HALC: Object Hallucination Reduction via Adaptive Focal-Contrast Decoding

This repository provides the official PyTorch implementation of the following paper:

HALC: Object Hallucination Reduction via Adaptive Focal-Contrast Decoding
Zhaorun Chen^1,*, Zhuokai Zhao^2,*, Lingyu Gao³, Hongyin Luo ⁴, Huaxiu Yao ¹, Jiawei Zhou³

¹UNC-Chapel Hill, ²University of Chicago, ³Toyota Technological Institute at Chicago, ⁴Massachusetts Institute of Technology
_{* Equal contribution}

🥳 Features

Currently supported online OH decoding methods

Decoder	Minigpt4-v2	Instructblip	LLaVA-1.5	mPLUG-OWL2
Greedy*	✅	✅	✅	✅
HALC*	✅	✅	✅	✅
OPERA-Beam	✅	✅	✅	✅
VCD	✅	✅	✅	✅
DoLa*	✅	✅	✅	✅

*: indicates the method supports beam search.

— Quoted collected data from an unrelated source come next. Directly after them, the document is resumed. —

theorem regApply_only (s : State) (b : Blk) (off : Nat) (v : Word) (tun : Bool)  : Only [.free, .out, .words, .mismatch, .glb, .mem, .pwr, .upd, .tco, .refs, .gbb, .svc, .ptp, .eth, .key, .pan, .log, .line, .pair, .links, .lnk, .rings, .hif, .cnt, .perf, .outs, .tio] s (regApply s b off v tun) := by
  unfold regApply
  repeat' first
    | ((fail_if_no_progress extract_lets +onlyGivenNames x); refine Only.cut (L := [.free, .out, .words, .mismatch, .glb, .mem, .pwr, .upd, .tco, .refs, .gbb, .svc, .ptp, .eth, .key, .pan, .log, .line, .pair, .links, .lnk, .rings, .hif, .cnt, .perf, .outs, .tio]) (s := s) (x := x) ?_ ?_; rotate_left; intro hx; clear_value x; rotate_left; dsimp only [x])
    | ((fail_if_no_progress extract_lets +onlyGivenNames x); refine Only.named (b := x.not) ?_; clear_value x)
    | (fail_if_no_progress extract_lets +onlyGivenNames x)
    | with_reducible apply Only.refl
    | with_reducible assumption
    | (with_reducible apply Only.ite <;> intro _)
    | with_reducible (apply Only.step (M := [.mismatch]); rotate_left; apply reparity_only; decide)
    | with_reducible (apply Only.step (M := [.glb]); rotate_left; apply testKeyWrite_only; decide)
    | with_reducible (apply Only.step (M := [.out, .glb, .mem, .svc, .ptp, .eth, .pan, .log, .line, .links, .lnk, .rings, .hif, .cnt, .perf, .outs]); rotate_left; apply mbxGo_only; decide)
    | with_reducible (apply Only.step (M := [.glb]); rotate_left; apply mbxAckWrite_only; decide)
    | with_reducible (apply Only.step (M := [.free, .out, .words, .mismatch, .mem, .upd, .tco, .refs, .gbb, .svc, .ptp, .eth, .pan, .log, .line, .pair, .links, .lnk, .rings, .hif, .cnt, .perf, .outs, .tio]); rotate_left; apply chkWrite_only; decide)
    | with_reducible (apply Only.step (M := [.out, .key, .pan, .log, .line, .links, .rings, .cnt, .outs]); rotate_left; apply tamperEnWrite_only; decide)
    | with_reducible (apply Only.step (M := [.key]); rotate_left; apply modKey_only; decide)
    | with_reducible (apply Only.step (M := [.out, .tco, .refs, .ptp, .pan, .log, .line, .links, .lnk, .rings, .hif, .cnt, .outs]); rotate_left; apply sqClear_only; decide)
    | with_reducible (apply Only.step (M := [.free, .out, .words, .mismatch, .glb, .upd, .tco, .refs, .gbb, .svc, .ptp, .eth, .pan, .log, .line, .pair, .links, .lnk, .rings, .hif, .cnt, .perf, .outs, .tio]); rotate_left; apply indWrite_only; decide)
    | with_reducible (apply Only.step (M := [.free, .out, .words, .mismatch, .upd, .tco, .refs, .gbb, .svc, .ptp, .eth, .pan, .log, .line, .pair, .links, .lnk, .rings, .hif, .cnt, .perf, .outs, .tio]); rotate_left; apply storeWord_only; decide)
    | (fail_if_no_progress (with_reducible (apply Only.step (M := [.cnt]); rotate_left; apply set_perf_only_cnt; rfl; decide)))
    | (fail_if_no_progress (with_reducible (apply Only.step (M := [.glb]); rotate_left; apply set_glb_only; decide)))
    | (fail_if_no_progress (with_reducible (apply Only.step (M := [.pwr]); rotate_left; apply set_pwr_only; decide)))
    | with_reducible (refine Only.sndEq (by assumption) ?_)
    | with_reducible (refine Only.fstEq (by assumption) ?_)
    | dsimp only
    | dsimp +zetaDelta only
    | split
    | (clear_value *; split)

theorem unitWrite_only (s : State) (off : Nat) (be : Nat) (v : Word) (tun : Bool)  : Only [.free, .out, .words, .mismatch, .glb, .mem, .pwr, .upd, .tco, .refs, .gbb, .svc, .ptp, .eth, .key, .pan, .log, .line, .pair, .links, .lnk, .rings, .hif, .cnt, .perf, .outs, .tio] s (unitWrite s off be v tun) := by
  unfold unitWrite
  repeat' first
    | ((fail_if_no_progress extract_lets +onlyGivenNames x); refine Only.cut (L := [.free, .out, .words, .mismatch, .glb, .mem, .pwr, .upd, .tco, .refs, .gbb, .svc, .ptp, .eth, .key, .pan, .log, .line, .pair, .links, .lnk, .rings, .hif, .cnt, .perf, .outs, .tio]) (s := s) (x := x) ?_ ?_; rotate_left; intro hx; clear_value x; rotate_left; dsimp only [x])
    | ((fail_if_no_progress extract_lets +onlyGivenNames x); refine Only.named (b := x.not) ?_; clear_value x)
    | (fail_if_no_progress extract_lets +onlyGivenNames x)
    | with_reducible apply Only.refl
    | with_reducible assumption
    | (with_reducible apply Only.ite <;> intro _)
    | with_reducible (apply Only.step (M := [.out, .glb, .pan, .log, .line, .links, .rings, .cnt, .outs]); rotate_left; apply accRec_only; decide)
    | with_reducible (apply Only.step (M := [.free, .out, .words, .mismatch, .glb, .mem, .pwr, .upd, .tco, .refs, .gbb, .svc, .ptp, .eth, .key, .pan, .log, .line, .pair, .links, .lnk, .rings, .hif, .cnt, .perf, .outs, .tio]); rotate_left; apply regApply_only; decide)
    | with_reducible (refine Only.sndEq (by assumption) ?_)
    | with_reducible (refine Only.fstEq (by assumption) ?_)
    | dsimp only
    | dsimp +zetaDelta only
    | split
    | (clear_value *; split)

theorem indRead_only (s : State) (b : Blk) (be : Nat) (tun : Bool)  : Only [.free, .out, .words, .mismatch, .glb, .pan, .log, .line, .links, .rings, .cnt, .outs] s (indRead s b be tun).2 := by
  unfold indRead
  repeat' first
    | ((fail_if_no_progress extract_lets +onlyGivenNames x); refine Only.cut (L := [.free, .out, .words, .mismatch, .glb, .pan, .log, .line, .links, .rings, .cnt, .outs]) (s := s) (x := x) ?_ ?_; rotate_left; intro hx; clear_value x; rotate_left; dsimp only [x])
    | ((fail_if_no_progress extract_lets +onlyGivenNames x); refine Only.named (b := x.not) ?_; clear_value x)
    | (fail_if_no_progress extract_lets +onlyGivenNames x)
    | with_reducible apply Only.refl
    | with_reducible assumption
    | (with_reducible apply Only.ite <;> intro _)
    | with_reducible (apply Only.step (M := [.free]); rotate_left; exact readInd_only_eq ‹_›; decide)
    | with_reducible (apply Only.step (M := [.free]); rotate_left; apply readInd_only; decide)
    | with_reducible (apply Only.step (M := [.out, .glb, .pan, .log, .line, .links, .rings, .cnt, .outs]); rotate_left; apply accRec_only; decide)
    | with_reducible (apply Only.step (M := [.words, .mismatch]); rotate_left; apply indStep_only; decide)
    | with_reducible (refine Only.sndEq (by assumption) ?_)
    | with_reducible (refine Only.fstEq (by assumption) ?_)
    | dsimp only
    | dsimp +zetaDelta only
    | split
    | (clear_value *; split)
theorem indRead_only_eq {s : State} {b : Blk} {be : Nat} {tun : Bool} {r1} {t0 : State} (hEq : indRead s b be tun = (r1, t0)) : Only [.free, .out, .words, .mismatch, .glb, .pan, .log, .line, .links, .rings, .cnt, .outs] s t0 := by
  have k0 := indRead_only s b be tun
  rw [hEq] at k0; exact k0

theorem readEffect_only (s : State) (b : Blk) (off : Nat)  : Only [.pwr, .log, .tio] s (readEffect s b off) := by
  unfold readEffect
  repeat' first
    | ((fail_if_no_progress extract_lets +onlyGivenNames x); refine Only.cut (L := [.pwr, .log, .tio]) (s := s) (x := x) ?_ ?_; rotate_left; intro hx; clear_value x; rotate_left; dsimp only [x])
    | ((fail_if_no_progress extract_lets +onlyGivenNames x); refine Only.named (b := x.not) ?_; clear_value x)
    | (fail_if_no_progress extract_lets +onlyGivenNames x)
    | with_reducible apply Only.refl
    | with_reducible assumption
    | (with_reducible apply Only.ite <;> intro _)
    | with_reducible (apply Only.step (M := [.log]); rotate_left; apply modBlk_only; decide)
    | (fail_if_no_progress (with_reducible (apply Only.step (M := [.pwr]); rotate_left; apply set_pwr_only; decide)))
    | (fail_if_no_progress (with_reducible (apply Only.step (M := [.tio]); rotate_left; apply set_tio_only_tio; rfl; decide)))
    | with_reducible (refine Only.sndEq (by assumption) ?_)
    | with_reducible (refine Only.fstEq (by assumption) ?_)
    | dsimp only
    | dsimp +zetaDelta only
    | split
    | (clear_value *; split)

theorem unitRead_only (s : State) (off : Nat) (be : Nat) (tun : Bool)  : Only [.free, .out, .words, .mismatch, .glb, .pwr, .pan, .log, .line, .links, .rings, .cnt, .outs, .tio] s (unitRead s off be tun).2 := by
  unfold unitRead
  repeat' first
    | ((fail_if_no_progress extract_lets +onlyGivenNames x); refine Only.cut (L := [.free, .out, .words, .mismatch, .glb, .pwr, .pan, .log, .line, .links, .rings, .cnt, .outs, .tio]) (s := s) (x := x) ?_ ?_; rotate_left; intro hx; clear_value x; rotate_left; dsimp only [x])
    | ((fail_if_no_progress extract_lets +onlyGivenNames x); refine Only.named (b := x.not) ?_; clear_value x)
    | (fail_if_no_progress extract_lets +onlyGivenNames x)
    | with_reducible apply Only.refl
    | with_reducible assumption
    | (with_reducible apply Only.ite <;> intro _)
    | with_reducible (apply Only.step (M := [.out, .glb, .pan, .log, .line, .links, .rings, .cnt, .outs]); rotate_left; apply accRec_only; decide)
    | with_reducible (apply Only.step (M := [.free, .out, .words, .mismatch, .glb, .pan, .log, .line, .links, .rings, .cnt, .outs]); rotate_left; exact indRead_only_eq ‹_›; decide)
    | with_reducible (apply Only.step (M := [.free, .out, .words, .mismatch, .glb, .pan, .log, .line, .links, .rings, .cnt, .outs]); rotate_left; apply indRead_only; decide)
    | with_reducible (apply Only.step (M := [.pwr, .log, .tio]); rotate_left; apply readEffect_only; decide)
    | with_reducible (refine Only.sndEq (by assumption) ?_)
    | with_reducible (refine Only.fstEq (by assumption) ?_)
    | dsimp only
    | dsimp +zetaDelta only
    | split
    | (clear_value *; split)
theorem unitRead_only_eq {s : State} {off : Nat} {be : Nat} {tun : Bool} {r1} {t0 : State} (hEq : unitRead s off be tun = (r1, t0)) : Only [.free, .out, .words, .mismatch, .glb, .pwr, .pan, .log, .line, .links, .rings, .cnt, .outs, .tio] s t0 := by
  have k0 := unitRead_only s off be tun
  rw [hEq] at k0; exact k0

theorem readOut_only (s : State) (addr : Nat) (v : Nat)  : Only [.out] s (readOut s addr v) := by
  unfold readOut
  repeat' first
    | ((fail_if_no_progress extract_lets +onlyGivenNames x); refine Only.cut (L := [.out]) (s := s) (x := x) ?_ ?_; rotate_left; intro hx; clear_value x; rotate_left; dsimp only [x])
    | ((fail_if_no_progress extract_lets +onlyGivenNames x); refine Only.named (b := x.not) ?_; clear_value x)
    | (fail_if_no_progress extract_lets +onlyGivenNames x)
    | with_reducible apply Only.refl
    | with_reducible assumption
    | (with_reducible apply Only.ite <;> intro _)
    | with_reducible (apply Only.step (M := [.out]); rotate_left; apply emitOut_only; decide)
    | with_reducible (refine Only.sndEq (by assumption) ?_)
    | with_reducible (refine Only.fstEq (by assumption) ?_)
    | dsimp only
    | dsimp +zetaDelta only
    | split
    | (clear_value *; split)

Currently supported post-hoc methods

Post-hoc	Minigpt4-v2	Instructblip	LLaVA-1.5	mPLUG-OWL2
Woodpecker	✅	✅	✅	✅
LURE	✅	✅	✅	✅

🛠️ Installation

To install, run the following commands to install the required packages:

git clone https://github.com/BillChan226/HALC.git
cd HALC
conda env create -f environment.yml
conda activate halc

We employ Grounding DINO as the external detector to bound hallucinatory objects. To install GroundingDINO with CUDA, we simplify the installation process, where you can:

# set CUDA_HOME to the virtual environment halc
export CUDA_HOME=$CONDA_PREFIX
# install GroundingDINO
cd decoder_zoo/GroundingDINO
pip install -e .
# go back to HALC root
cd ../..

To download pre-trained model weights for DINO:

# default directory that contains the weights
mkdir model_checkpoints
cd model_checkpoints
# download weights
wget -q https://github.com/IDEA-Research/GroundingDINO/releases/download/v0.1.0-alpha/groundingdino_swint_ogc.pth
# go back to HALC root
cd ..

🐝 LVLM Backbones

The following evaluation requires for MSCOCO 2014 dataset. Please download here and extract it in your data path.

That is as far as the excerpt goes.